The city of Little Falls is divided by the Mississippi river which is bridged on Broadway street running east and west. Three of defendant's tracks extending north and south cross Broadway at the west end of the bridge. Defendant's passenger depot is located about 309 feet north of the center line of Broadway on a tract of defendant's land 30 to 50 feet wide which extends along the west side of the tracks. About 99 feet north of the center line of Broadway is a water tank 22 feet in diameter which rests on eight stilts and is 18 feet above the level of the rails. It has a ladder; also a frost chamber or boxed-in inclosure eight feet square extending from the ground to the center of the tank. Perhaps there are two or three telephone or light poles, but they are not located.
Immediately to the west of the depot premises is First street, about 50 feet wide, intersecting at right angles with Broadway. A person approaching the crossing from the west, upon reaching the westerly line of First street, has a clear view of the tracks up to the depot except for the objects mentioned and when 50 feet from the west rail is able to see, subject to the interference of said objects, substantially one block and to a point opposite the center of the depot.
The accident happened at 6:15 p.m. September 29, 1925. The sun set at 6:08 p.m. The day was cloudy with a little fog; the wind was from the west. As plaintiff approached the crossing from the west driving a Ford truck loaded with wood he observed a freight train on the second track backing to the north, the locomotive being on the crossing. He construed the warning of a wigwag signal as referring to the freight train and the open gates as an invitation to proceed. Two automobiles headed east were standing on Broadway apparently waiting for a safe crossing. Plaintiff *357 approached at about ten miles per hour, passed to the right of the two automobiles, and continued in high gear over the crossing, expecting to pass just in front of said locomotive. It was emitting smoke and steam. Its bell was ringing. Before he got across the first track the rear of his truck was struck by defendant's North Coast Limited passenger train coming from the north. The passenger train's headlight was on. It was traveling from 8 to 15 miles per hour at the depot, but the speed was materially slackened at the time of the collision and the witnesses say the train stopped 15 to 60 feet from the place of the accident.

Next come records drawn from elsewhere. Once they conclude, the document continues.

-- ==== Sys2Proof/Syntax.lean ====
section
/-! DEFINITION. The 28 commands of RS-CORE (30_encoding.md R95), one constructor per row of spec/opcode_table.json.
Operands stand in the order D, D2, D3, S1, S2 of the assembler syntax (30_encoding.md R98). -/

namespace Sys2Proof

/-- The index of an element register E0..E15 (30_encoding.md R91). -/
abbrev EReg := Fin 16

/-- The index of a polynomial register P0..P15 (30_encoding.md R91). -/
abbrev PReg := Fin 16

/-- A command. Fields that the opcode map marks as unused are no part of it (30_encoding.md R92). -/
inductive Instr where
  | nop
  | fzero (d : EReg)
  | fone (d : EReg)
  | fadd (d s1 s2 : EReg)
  | fneg (d s1 : EReg)
  | fmul (d s1 s2 : EReg)
  | finv (d s1 : EReg)
  | fpow (d s1 : EReg)
  | padd (d s1 s2 : PReg)
  | pneg (d s1 : PReg)
  | pmul (d s1 s2 : PReg)
  | pdiv (d d2 s1 s2 : PReg)
  | pgcd (d s1 s2 : PReg)
  | pgcdx (d d2 d3 s1 s2 : PReg)
  | peval (d : EReg) (s1 : PReg) (s2 : EReg)
  | pinterp (d : PReg)
  | ppowmod (d s1 s2 : PReg)
  | pirred (s1 : PReg)
  | preduce (d s1 : PReg)
  | genpoly (d : PReg)
  | encEval (s1 : PReg)
  | encGen (s1 s2 : PReg)
  | decLa (d : PReg)
  | decEe (d : PReg)
  | decBch (d s1 : PReg)
  | synd (d : PReg)
  | elp (d s1 : PReg)
  | lakey (d d2 : PReg)
deriving DecidableEq, Repr

end Sys2Proof
end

About 20 trains, aside from those engaged in switching operations, pass over this crossing every 24 hours. Plaintiff has crossed these tracks about eight times every day for several years. He says on the evening in question he could see the depot and that if the train had been there he could have seen it. He does not claim that he could not see the passenger train because of fog, rain, steam or smoke. He says that he looked both ways and did not see any train. The facts lead us to the conclusion that if he had looked to the left he would have seen the approaching passenger train in time to have averted the accident. A person approaching and passing over such a crossing must use his eyes and a failure so to do, in the absence of distracting circumstances, precludes a recovery for injuries suffered by partial reason thereof. The record does not disclose any reasonable explanation of plaintiff's failure to see the train. He either did not look or, if he did, he saw the train and took the chances involved in attempting to cross ahead of it. Under such circumstances he is guilty of contributory negligence which bars his recovery. Wardner v. G.N. Ry. Co.
The invitation extended by the open gates did not, under the decisions of this court, relieve plaintiff from exercising care. *358
Wardner v. G.N. Ry. Co. supra; Lang v. N.P. Ry. Co.